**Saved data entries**
/-! ### Offsets -/

abbrev R.TIL_NSTAT (t : Nat) : Nat := 0x1000200 + 0x4000 * t
abbrev R.TIL_NROW (t : Nat) : Nat := 0x1000204 + 0x4000 * t
abbrev R.TIL_NCOL (t : Nat) : Nat := 0x1000208 + 0x4000 * t
abbrev R.TIL_NSAT (t : Nat) : Nat := 0x100020c + 0x4000 * t
abbrev R.TIL_NACC_LO (t : Nat) : Nat := 0x1000210 + 0x4000 * t
abbrev R.TIL_NACC_HI (t : Nat) : Nat := 0x1000214 + 0x4000 * t
abbrev R.TIL_NSUM (t : Nat) : Nat := 0x1000218 + 0x4000 * t
abbrev R.ARR_CTRL (t a : Nat) : Nat := 0x1002000 + 0x4000 * t + 0x400 * a
abbrev R.ARR_STAT (t a : Nat) : Nat := 0x1002004 + 0x4000 * t + 0x400 * a
abbrev R.ARR_EVT (t a : Nat) : Nat := 0x1002008 + 0x4000 * t + 0x400 * a
abbrev R.ARR_WS0 (t a : Nat) : Nat := 0x100201c + 0x4000 * t + 0x400 * a
abbrev R.ARR_WS1 (t a : Nat) : Nat := 0x1002020 + 0x4000 * t + 0x400 * a
abbrev R.ARR_CNT_MVM_LO (t a : Nat) : Nat := 0x1002030 + 0x4000 * t + 0x400 * a
abbrev R.ARR_CNT_MVM_HI (t a : Nat) : Nat := 0x1002034 + 0x4000 * t + 0x400 * a
abbrev R.ARR_CNT_ZSKIP (t a : Nat) : Nat := 0x1002038 + 0x4000 * t + 0x400 * a
abbrev R.ARR_CNT_CLIP (t a : Nat) : Nat := 0x100203c + 0x4000 * t + 0x400 * a
abbrev R.ARR_CNT_CHK (t a : Nat) : Nat := 0x1002040 + 0x4000 * t + 0x400 * a
abbrev R.ARR_CNT_CHKSUP (t a : Nat) : Nat := 0x1002044 + 0x4000 * t + 0x400 * a
abbrev R.ARR_CNT_START (t a : Nat) : Nat := 0x1002048 + 0x4000 * t + 0x400 * a
abbrev R.ARR_CNT_REF (t a : Nat) : Nat := 0x100204c + 0x4000 * t + 0x400 * a
abbrev R.ARR_CNT_NONFIN (t a : Nat) : Nat := 0x1002050 + 0x4000 * t + 0x400 * a
abbrev R.ARR_GAIN0 (t a i : Nat) : Nat := 0x1002100 + 0x4000 * t + 0x400 * a + 0x4 * i
abbrev R.ARR_GAIN1 (t a i : Nat) : Nat := 0x1002200 + 0x4000 * t + 0x400 * a + 0x4 * i
abbrev R.ARR_VER0 (t a : Nat) : Nat := 0x1002064 + 0x4000 * t + 0x400 * a
abbrev R.ARR_VER1 (t a : Nat) : Nat := 0x1002068 + 0x4000 * t + 0x400 * a
abbrev R.ARR_CNT_PULSE_LO (t a : Nat) : Nat := 0x1002070 + 0x4000 * t + 0x400 * a
abbrev R.ARR_CNT_PULSE_HI (t a : Nat) : Nat := 0x1002074 + 0x4000 * t + 0x400 * a
abbrev R.ARR_CNT_UNREACH (t a : Nat) : Nat := 0x1002078 + 0x4000 * t + 0x400 * a
abbrev R.ARR_CNT_CLAMP (t a : Nat) : Nat := 0x100207c + 0x4000 * t + 0x400 * a
abbrev R.ARR_CNT_SUSP (t a : Nat) : Nat := 0x1002080 + 0x4000 * t + 0x400 * a
abbrev R.ARR_CNT_REMAP (t a : Nat) : Nat := 0x1002084 + 0x4000 * t + 0x400 * a
abbrev R.ARR_WEARVAL (t a : Nat) : Nat := 0x100208c + 0x4000 * t + 0x400 * a
abbrev R.ARR_WEARMAX0 (t a : Nat) : Nat := 0x1002090 + 0x4000 * t + 0x400 * a
abbrev R.ARR_WEARMAX1 (t a : Nat) : Nat := 0x1002094 + 0x4000 * t + 0x400 * a
abbrev R.ARR_REMAP0 (t a i : Nat) : Nat := 0x1002300 + 0x4000 * t + 0x400 * a + 0x4 * i
abbrev R.ARR_REMAP1 (t a i : Nat) : Nat := 0x1002340 + 0x4000 * t + 0x400 * a + 0x4 * i
abbrev R.HUB_PRGCFG : Nat := 0x800
abbrev R.HUB_PRGCMD : Nat := 0x814
abbrev R.ARR_BSTAT (t a : Nat) : Nat := 0x10020b4 + 0x4000 * t + 0x400 * a
abbrev R.ARR_BEVT (t a : Nat) : Nat := 0x10020b8 + 0x4000 * t + 0x400 * a
abbrev R.ARR_CNT_HMVM (t a : Nat) : Nat := 0x10020bc + 0x4000 * t + 0x400 * a
abbrev R.ARR_CNT_EXCL (t a : Nat) : Nat := 0x10020c0 + 0x4000 * t + 0x400 * a
abbrev R.ARR_CNT_BOUT (t a : Nat) : Nat := 0x10020c4 + 0x4000 * t + 0x400 * a
abbrev R.ARR_CNT_CORRSTALL (t a : Nat) : Nat := 0x10020c8 + 0x4000 * t + 0x400 * a
abbrev R.OPE_CTRL (t : Nat) : Nat := 0x1001000 + 0x4000 * t
abbrev R.OPE_STAT (t : Nat) : Nat := 0x1001004 + 0x4000 * t
abbrev R.OPE_EVT (t : Nat) : Nat := 0x1001014 + 0x4000 * t
abbrev R.OPE_CNT_BUSY_LO (t : Nat) : Nat := 0x1001020 + 0x4000 * t
abbrev R.OPE_CNT_BUSY_HI (t : Nat) : Nat := 0x1001024 + 0x4000 * t
abbrev R.OPE_CNT_LOAD (t : Nat) : Nat := 0x1001030 + 0x4000 * t
abbrev R.OPE_CNT_LSTALL (t : Nat) : Nat := 0x1001034 + 0x4000 * t
abbrev R.OPE_CNT_KEEPMISS (t : Nat) : Nat := 0x1001040 + 0x4000 * t
abbrev R.OPE_DPA_CNT_PANEL (t : Nat) : Nat := 0x1001058 + 0x4000 * t
abbrev R.OPE_DPA_CNT_COVER (t : Nat) : Nat := 0x100105c + 0x4000 * t
abbrev R.OPE_DPA_CNT_HOLD (t : Nat) : Nat := 0x1001060 + 0x4000 * t
abbrev R.TIL_RSE_EVT (t : Nat) : Nat := 0x1000310 + 0x4000 * t
abbrev R.TIL_RSE_LOSS_HI (t : Nat) : Nat := 0x1000328 + 0x4000 * t
abbrev R.TIL_RSE_LOSS_LO (t : Nat) : Nat := 0x100032c + 0x4000 * t
abbrev R.HUB_STEPEVT : Nat := 0x90c
abbrev R.HUB_WCHFIRST : Nat := 0x930
abbrev R.HUB_STASHPEAK : Nat := 0x93c
abbrev R.UPD_STAT (n : Nat) : Nat := 0x80000 + 0x400 * n
abbrev R.UPD_GNORM (n : Nat) : Nat := 0x80014 + 0x400 * n
abbrev R.UPD_KAPPA (n : Nat) : Nat := 0x80018 + 0x400 * n
abbrev R.UPD_EVT (n : Nat) : Nat := 0x8001c + 0x400 * n
abbrev R.FRE_CTRL : Nat := 0x12000
abbrev R.FRE_STAT : Nat := 0x12004
abbrev R.FRE_RANK : Nat := 0x12008
abbrev R.FRE_EVT : Nat := 0x1200c
abbrev R.FRE_CNT_SEG_LO : Nat := 0x12010
abbrev R.FRE_CNT_SEG_HI : Nat := 0x12014
abbrev R.FRE_CNT_SVF : Nat := 0x12018
abbrev R.FRE_CNT_SAT : Nat := 0x1201c
abbrev R.FRE_CNT_SLOTWAIT : Nat := 0x12020
abbrev R.FRE_CNT_CRC : Nat := 0x12024
abbrev R.FRE_OUTCOME : Nat := 0x1202c
abbrev R.FRE_OUTSTEP_LO : Nat := 0x12030
abbrev R.FRE_OUTSTEP_HI : Nat := 0x12034
abbrev R.FRE_VETOSRC : Nat := 0x12038
abbrev R.FRE_VETOSHARD : Nat := 0x1203c
abbrev R.FRE_CNT_COMMIT : Nat := 0x12040
abbrev R.FRE_CNT_VETO : Nat := 0x12044
abbrev R.FRE_CNT_LATE : Nat := 0x12048
abbrev R.FRE_CNT_DUP : Nat := 0x1204c
abbrev R.HUB_CHSTAT : Nat := 0xa00
abbrev R.HUB_CHSECT : Nat := 0xa04
abbrev R.HUB_CHENTRY : Nat := 0xa08
abbrev R.HUB_CHQTY_LO : Nat := 0xa0c
abbrev R.HUB_CHQTY_HI : Nat := 0xa10
abbrev R.HUB_CHLIM_LO : Nat := 0xa14
abbrev R.HUB_CHLIM_HI : Nat := 0xa18
abbrev R.FAB_DEVNUM : Nat := 0x18000
abbrev R.FAB_SERIAL_LO : Nat := 0x18004
abbrev R.FAB_SERIAL_HI : Nat := 0x18008
abbrev R.FAB_EPOCH : Nat := 0x1800c
abbrev R.FAB_DCTRL : Nat := 0x18018
abbrev R.FAB_ACC_LO : Nat := 0x18024
abbrev R.FAB_ACC_HI : Nat := 0x18028
abbrev R.FAB_EVT : Nat := 0x1802c
abbrev R.FAB_CNT_HOPDROP : Nat := 0x18030
abbrev R.FAB_CNT_DUP : Nat := 0x18034
abbrev R.FAB_CNT_REORDER : Nat := 0x18038
abbrev R.FAB_CNT_TABLE : Nat := 0x1803c
abbrev R.FAB_CNT_PCRC : Nat := 0x18040
abbrev R.FAB_GRPTBL (i : Nat) : Nat := 0x18400 + 0x4 * i
abbrev R.FAB_MEMTBL (i : Nat) : Nat := 0x18800 + 0x4 * i
abbrev R.FAB_PCTRL (p : Nat) : Nat := 0x19000 + 0x80 * p
abbrev R.FAB_PSTAT (p : Nat) : Nat := 0x19004 + 0x80 * p
abbrev R.FAB_PNBRDEV (p : Nat) : Nat := 0x19010 + 0x80 * p
abbrev R.FAB_PEVT (p : Nat) : Nat := 0x19014 + 0x80 * p
abbrev R.FAB_PCNT_RETRY (p : Nat) : Nat := 0x19018 + 0x80 * p
abbrev R.FAB_PCNT_DOWN (p : Nat) : Nat := 0x19024 + 0x80 * p
abbrev R.FAB_PCNT_TX_LO (p : Nat) : Nat := 0x1902c + 0x80 * p
abbrev R.FAB_PCNT_RX_HI (p : Nat) : Nat := 0x19038 + 0x80 * p
abbrev R.HAL_CTRL (h : Nat) : Nat := 0x20000 + 0x100 * h
abbrev R.HAL_SIZE (h : Nat) : Nat := 0x20004 + 0x100 * h
abbrev R.HAL_SQBASE_LO (h : Nat) : Nat := 0x20008 + 0x100 * h
abbrev R.HAL_CQBASE_LO (h : Nat) : Nat := 0x20010 + 0x100 * h
abbrev R.HAL_CQBASE_HI (h : Nat) : Nat := 0x20014 + 0x100 * h
abbrev R.HAL_SQPROD (h : Nat) : Nat := 0x20018 + 0x100 * h
abbrev R.HAL_SQCONS (h : Nat) : Nat := 0x2001c + 0x100 * h
abbrev R.HAL_CQTAIL (h : Nat) : Nat := 0x20020 + 0x100 * h
abbrev R.HAL_CQHEAD (h : Nat) : Nat := 0x20024 + 0x100 * h
abbrev R.HAL_IRQ (h : Nat) : Nat := 0x20028 + 0x100 * h
abbrev R.HAL_STAT (h : Nat) : Nat := 0x2002c + 0x100 * h
abbrev R.HAL_EVT (h : Nat) : Nat := 0x20030 + 0x100 * h
abbrev R.HAL_FDBASE_LO (h : Nat) : Nat := 0x22000 + 0x40 * h
abbrev R.HAL_FDSIZE (h : Nat) : Nat := 0x22008 + 0x40 * h
abbrev R.HAL_FDPROD (h : Nat) : Nat := 0x2200c + 0x40 * h
abbrev R.HAL_FDCONS (h : Nat) : Nat := 0x22010 + 0x40 * h
abbrev R.HAL_FDEVT (h : Nat) : Nat := 0x22014 + 0x40 * h
abbrev R.HAL_FDREL (h : Nat) : Nat := 0x22018 + 0x40 * h
abbrev R.HAL_CKBASE_LO : Nat := 0x23000
abbrev R.HAL_CKSIZE : Nat := 0x23008
abbrev R.HAL_CKCONS : Nat := 0x2300c
abbrev R.HAL_CKSTAT : Nat := 0x23010
abbrev R.HAL_WIN_LO : Nat := 0x23100
abbrev R.HAL_WIN_HI : Nat := 0x23104
abbrev R.HAL_GEVT : Nat := 0x2310c
abbrev R.CTX_STAT (c : Nat) : Nat := 0x24000 + 0x40 * c
abbrev R.CTX_LASTERR (c : Nat) : Nat := 0x2400c + 0x40 * c
abbrev R.CTX_LASTACC_LO (c : Nat) : Nat := 0x24010 + 0x40 * c
abbrev R.CTX_LASTACC_HI (c : Nat) : Nat := 0x24014 + 0x40 * c
abbrev R.GOV_CTRL : Nat := 0x10000
abbrev R.GOV_SET : Nat := 0x10004
abbrev R.GOV_STAT : Nat := 0x10008
abbrev R.GOV_BEAT : Nat := 0x1000c
abbrev R.GOV_PWR1 : Nat := 0x10010
abbrev R.GOV_PWR100 : Nat := 0x10014
abbrev R.GOV_CEIL : Nat := 0x10018
abbrev R.GOV_TJ : Nat := 0x10028
abbrev R.GOV_EVT : Nat := 0x10030
abbrev R.SNC_CTRL : Nat := 0x11000
abbrev R.SNC_STAT : Nat := 0x11004
abbrev R.SNC_EVT : Nat := 0x11008
abbrev R.SNC_PATHCH : Nat := 0x1100c
abbrev R.SNC_URG : Nat := 0x11014
abbrev R.SNC_QSTAT : Nat := 0x11020
abbrev R.SNC_QTIME : Nat := 0x1102c
abbrev R.SNC_CNT_CONV_LO : Nat := 0x11030
abbrev R.SNC_CNT_CONV_HI : Nat := 0x11034
abbrev R.SNC_CNT_QDROP : Nat := 0x11038
abbrev R.SNC_CNT_URG : Nat := 0x1103c
abbrev R.SNC_CNT_UWAIT : Nat := 0x11040
abbrev R.SNC_CNT_START : Nat := 0x11044
abbrev R.SNC_CNT_THR : Nat := 0x11048
abbrev R.SNC_CNT_PATH : Nat := 0x1104c
abbrev R.SNC_TSTAT_LO : Nat := 0x11050
abbrev R.SNC_TSTAT_HI : Nat := 0x11054
abbrev R.SNC_TEVT_LO : Nat := 0x11058
abbrev R.SNC_TEVT_HI : Nat := 0x1105c
abbrev R.SNC_VAL (i : Nat) : Nat := 0x11100 + 0x4 * i
abbrev R.SNC_THR (i : Nat) : Nat := 0x11200 + 0x4 * i
abbrev R.SNC_SEQA_W0 (i : Nat) : Nat := 0x11400 + 0x8 * i
abbrev R.SNC_SEQA_W1 (i : Nat) : Nat := 0x11404 + 0x8 * i
abbrev R.SNC_SEQB_W0 (i : Nat) : Nat := 0x11600 + 0x8 * i
abbrev R.SNC_SEQB_W1 (i : Nat) : Nat := 0x11604 + 0x8 * i
abbrev R.ARR_CALEVT (t a : Nat) : Nat := 0x10020dc + 0x4000 * t + 0x400 * a
abbrev R.ARR_CNT_CAL (t a : Nat) : Nat := 0x10020e0 + 0x4000 * t + 0x400 * a
abbrev R.ARR_CNT_CALFAIL (t a : Nat) : Nat := 0x10020e4 + 0x4000 * t + 0x400 * a
abbrev R.ARR_TRIMVAL (t a : Nat) : Nat := 0x10020ec + 0x4000 * t + 0x400 * a
abbrev R.TIL_CHKCTRL (t : Nat) : Nat := 0x1000400 + 0x4000 * t
abbrev R.TIL_CHKEVT (t : Nat) : Nat := 0x1000404 + 0x4000 * t
abbrev R.TIL_REDSTAT (t : Nat) : Nat := 0x1000414 + 0x4000 * t
abbrev R.TIL_TESTSTAT (t : Nat) : Nat := 0x1000418 + 0x4000 * t
abbrev R.TIL_CALPT (t : Nat) : Nat := 0x100041c + 0x4000 * t
abbrev R.INJ_CTRL : Nat := 0x14000
abbrev R.INJ_STAT : Nat := 0x14008
abbrev R.INJ_CNT : Nat := 0x14014
abbrev R.RST_CTRL : Nat := 0x13000
abbrev R.RST_STAT : Nat := 0x13004
abbrev R.RST_FLTCLS : Nat := 0x13008
abbrev R.RST_FLTACC_LO : Nat := 0x1300c
abbrev R.RST_FLTACC_HI : Nat := 0x13010
abbrev R.RST_FLTSTEP_LO : Nat := 0x13014
abbrev R.RST_FLTSTEP_HI : Nat := 0x13018
abbrev R.RST_EVT : Nat := 0x13024
abbrev R.RST_CNT_CRST : Nat := 0x1302c
abbrev R.RST_CNT_PRST : Nat := 0x13030
abbrev R.RST_CNT_ROLLBACK : Nat := 0x13034
abbrev R.RST_CNT_HANG : Nat := 0x13038
abbrev R.RST_CNT_REPLAY : Nat := 0x1303c
abbrev R.RST_CNT_TERM : Nat := 0x13040
abbrev R.RST_CNT_MEMCE : Nat := 0x13044
abbrev R.RST_CNT_MEMUE : Nat := 0x13048
abbrev R.RST_CNT_STEWARD : Nat := 0x1304c
abbrev R.RST_CNT_CONFLICT : Nat := 0x13050
abbrev R.RST_CNT_ARRFAIL : Nat := 0x13054
abbrev R.RST_DUMPBASE_LO : Nat := 0x13060
abbrev R.RST_DUMPSTAT : Nat := 0x1306c
abbrev R.RST_CNT_DUMP : Nat := 0x13074
abbrev R.CNT_RDVAL_LO (t : Nat) : Nat := 0x1001424 + 0x4000 * t
abbrev R.CNT_RDVAL_HI (t : Nat) : Nat := 0x1001428 + 0x4000 * t
abbrev R.CNT_RDACC_LO (t : Nat) : Nat := 0x100142c + 0x4000 * t
abbrev R.CNT_RDACC_HI (t : Nat) : Nat := 0x1001430 + 0x4000 * t
abbrev R.FOL_CTRL : Nat := 0x1c000
abbrev R.FOL_BASE_LO : Nat := 0x1c008
abbrev R.FOL_SIZE : Nat := 0x1c010
abbrev R.FOL_CONS_LO : Nat := 0x1c01c
abbrev R.FOL_CONS_HI : Nat := 0x1c020
abbrev R.FOL_STAT : Nat := 0x1c028
abbrev R.FOL_CNT_DROP : Nat := 0x1c030
abbrev R.FOL_CNT_REC : Nat := 0x1c034
abbrev R.FOL_CNT_WRAP : Nat := 0x1c038
abbrev R.FOL_TDROP (t : Nat) : Nat := 0x1d008 + 0x10 * t
abbrev R.SEC_BOOT : Nat := 0x40000
abbrev R.SEC_FUSESVN : Nat := 0x40004
abbrev R.SEC_RUNSVN : Nat := 0x40008
abbrev R.SEC_KEYS : Nat := 0x4000c
abbrev R.SEC_CTRL : Nat := 0x40010
abbrev R.SEC_UPDSRC_LO : Nat := 0x40014
abbrev R.SEC_UPDSTAT : Nat := 0x40020
abbrev R.SEC_EVT : Nat := 0x40024
abbrev R.SEC_RWOFS : Nat := 0x40028
abbrev R.SEC_RWIN (i : Nat) : Nat := 0x50000 + 0x4 * i
abbrev R.LDG_STAT : Nat := 0x15000
abbrev R.LDG_CMD : Nat := 0x15008
abbrev R.LDG_KEY : Nat := 0x1500c
abbrev R.LDG_RES : Nat := 0x15010
abbrev R.LDG_EVT : Nat := 0x15030
abbrev R.LDG_BUF (i : Nat) : Nat := 0x15800 + 0x4 * i
abbrev R.HUB_ID : Nat := 0x0
abbrev R.HUB_ENSIGN : Nat := 0xc
abbrev R.HUB_EPOCH : Nat := 0x10
abbrev R.HUB_DEVSTAT : Nat := 0x14
abbrev R.HUB_EVTSUM : Nat := 0x18
abbrev R.HUB_EVTMASK : Nat := 0x1c
abbrev R.HUB_ERR : Nat := 0x20
abbrev R.HUB_ERRADDR : Nat := 0x24
abbrev R.HUB_SCRATCH : Nat := 0x28
abbrev R.HUB_OSC_LO : Nat := 0x30
abbrev R.HUB_OSC_HI : Nat := 0x34
abbrev R.HUB_TEVT (i : Nat) : Nat := 0x40 + 0x4 * i
abbrev R.ARR_CNT_GAINCUT (t a : Nat) : Nat := 0x10020cc + 0x4000 * t + 0x400 * a
abbrev R.HUB_CNT_TESTHOLD : Nat := 0xb00
abbrev R.HUB_TESTTIME_LO : Nat := 0xb04
abbrev R.HUB_TESTTIME_HI : Nat := 0xb08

**WHAT YOU SHOULD DO**
Taking the records above, retype every line from the one with "abbrev R.TIL_CHKCTRL (t" down to the one with "abbrev R.CNT_RDVAL_HI (t", exactly and with nothing else.

**REPLY**
abbrev R.TIL_CHKCTRL (t : Nat) : Nat := 0x1000400 + 0x4000 * t
abbrev R.TIL_CHKEVT (t : Nat) : Nat := 0x1000404 + 0x4000 * t
abbrev R.TIL_REDSTAT (t : Nat) : Nat := 0x1000414 + 0x4000 * t
abbrev R.TIL_TESTSTAT (t : Nat) : Nat := 0x1000418 + 0x4000 * t
abbrev R.TIL_CALPT (t : Nat) : Nat := 0x100041c + 0x4000 * t
abbrev R.INJ_CTRL : Nat := 0x14000
abbrev R.INJ_STAT : Nat := 0x14008
abbrev R.INJ_CNT : Nat := 0x14014
abbrev R.RST_CTRL : Nat := 0x13000
abbrev R.RST_STAT : Nat := 0x13004
abbrev R.RST_FLTCLS : Nat := 0x13008
abbrev R.RST_FLTACC_LO : Nat := 0x1300c
abbrev R.RST_FLTACC_HI : Nat := 0x13010
abbrev R.RST_FLTSTEP_LO : Nat := 0x13014
abbrev R.RST_FLTSTEP_HI : Nat := 0x13018
abbrev R.RST_EVT : Nat := 0x13024
abbrev R.RST_CNT_CRST : Nat := 0x1302c
abbrev R.RST_CNT_PRST : Nat := 0x13030
abbrev R.RST_CNT_ROLLBACK : Nat := 0x13034
abbrev R.RST_CNT_HANG : Nat := 0x13038
abbrev R.RST_CNT_REPLAY : Nat := 0x1303c
abbrev R.RST_CNT_TERM : Nat := 0x13040
abbrev R.RST_CNT_MEMCE : Nat := 0x13044
abbrev R.RST_CNT_MEMUE : Nat := 0x13048
abbrev R.RST_CNT_STEWARD : Nat := 0x1304c
abbrev R.RST_CNT_CONFLICT : Nat := 0x13050
abbrev R.RST_CNT_ARRFAIL : Nat := 0x13054
abbrev R.RST_DUMPBASE_LO : Nat := 0x13060
abbrev R.RST_DUMPSTAT : Nat := 0x1306c
abbrev R.RST_CNT_DUMP : Nat := 0x13074
abbrev R.CNT_RDVAL_LO (t : Nat) : Nat := 0x1001424 + 0x4000 * t
abbrev R.CNT_RDVAL_HI (t : Nat) : Nat := 0x1001428 + 0x4000 * t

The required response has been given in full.